╭─ Data for review

/-! ### Steps of key jobs -/

/-- Why a key job ends at its first step: its slot as it stands then does not admit it (R333, R338). -/
def State.loadBad (s : State) (k : JobKind) : Option (Nat × Nat) :=
  match k with
  | .keyGenerate slot alg _ _ _ => if s.generateBad slot alg then some (stState, 24) else none
  | .keyImport slot _ _ => s.importBad slot
  | .keyUpdate slot wrap _ _ pubLen => s.updateBad slot wrap pubLen
  | .attest slot _ _ _ _ => if s.attestSlot slot then none else some (stRange, 24)
  | .sign slot _ _ dstLen _ =>
    if ¬ s.signSlot slot then some (stRange, 24) else if dstLen < signatureSize (s.keyAlg slot) then some (stRange, 48) else none
  | .verify slot _ _ _ => if s.verifySlot slot then none else some (stRange, 24)
  | _ => none

/-- What the first step of a key job takes: the key it will use to its end, or the quote (R338, R344); and the steps it has. -/
def State.loadJob (s : State) (j : Job) : Job :=
  match j.kind with
  | .sign slot none dst n m => { j with kind := .sign slot (some (s.keyAlg slot, s.keyOf slot)) dst n m, all := signSteps (s.keyAlg slot) m.length }
  | .verify slot none m sig => { j with kind := .verify slot (some (s.keyAlg slot, s.keyOf slot)) m sig }
  | .attest slot flags dst ch none => { j with kind := .attest slot flags dst ch (some (s.quote slot flags ch)) }
  | .keyUpdate slot wrap _ _ _ => { j with all := s.updateSteps slot wrap }
  | _ => j

/-- The last step of a key job. -/
def State.endKeyJob (s : State) (j : Job) : State :=
  match j.kind with
  | .keyGenerate k alg usage dest pubDst =>
    let (s, st, r0, r1) := s.generateRun k alg usage dest pubDst
    s.endJob j st (if st = stState then 24 else 0) r0 r1
  | .keyImport k wrap blob =>
    let (s, st, d, r0, r1) := s.importRun k wrap blob
    s.endJob j st d r0 r1
  | .keyUpdate k wrap blob pubDst pubLen =>
    let (s, st, d, r0, r1) := s.updateRun k wrap blob pubDst pubLen
    s.endJob j st d r0 r1
  | .attest _ flags dst _ quote =>
    let q := quote.getD []
    let (sig, s) := if flags = 1 then s.slhSignature 5 (s.keyOf 0) q else ([], s)
    (s.emit (.hostWrite dst (q ++ sig))).endJob j stOk 0 (192 + (if flags = 1 then 16224 else 0)) (leNat ((q.drop 128).take 4))
  | .sign _ key dst _ message =>
    let (alg, v) := key.getD (0, 0)
    let (sig, s) := s.slhSignature alg v message
    (s.emit (.hostWrite dst sig)).endJob j stOk 0 (signatureSize alg)
  | .verify _ key message sig =>
    let (alg, v) := key.getD (0, 0)
    if sig.length = signatureSize alg ∧ slhVerify alg (verifyKey alg v) message sig then s.endJob j stOk
    else (s.count (seCnt 1)).endJob j stAuth
  | _ => s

╰─

> Exercise: In the entries above, find lines with "emit" and copy each.

> Result of this task:
    (s.emit (.hostWrite dst (q ++ sig))).endJob j stOk 0 (192 + (if flags = 1 then 16224 else 0)) (leNat ((q.drop 128).take 4))
    (s.emit (.hostWrite dst sig)).endJob j stOk 0 (signatureSize alg)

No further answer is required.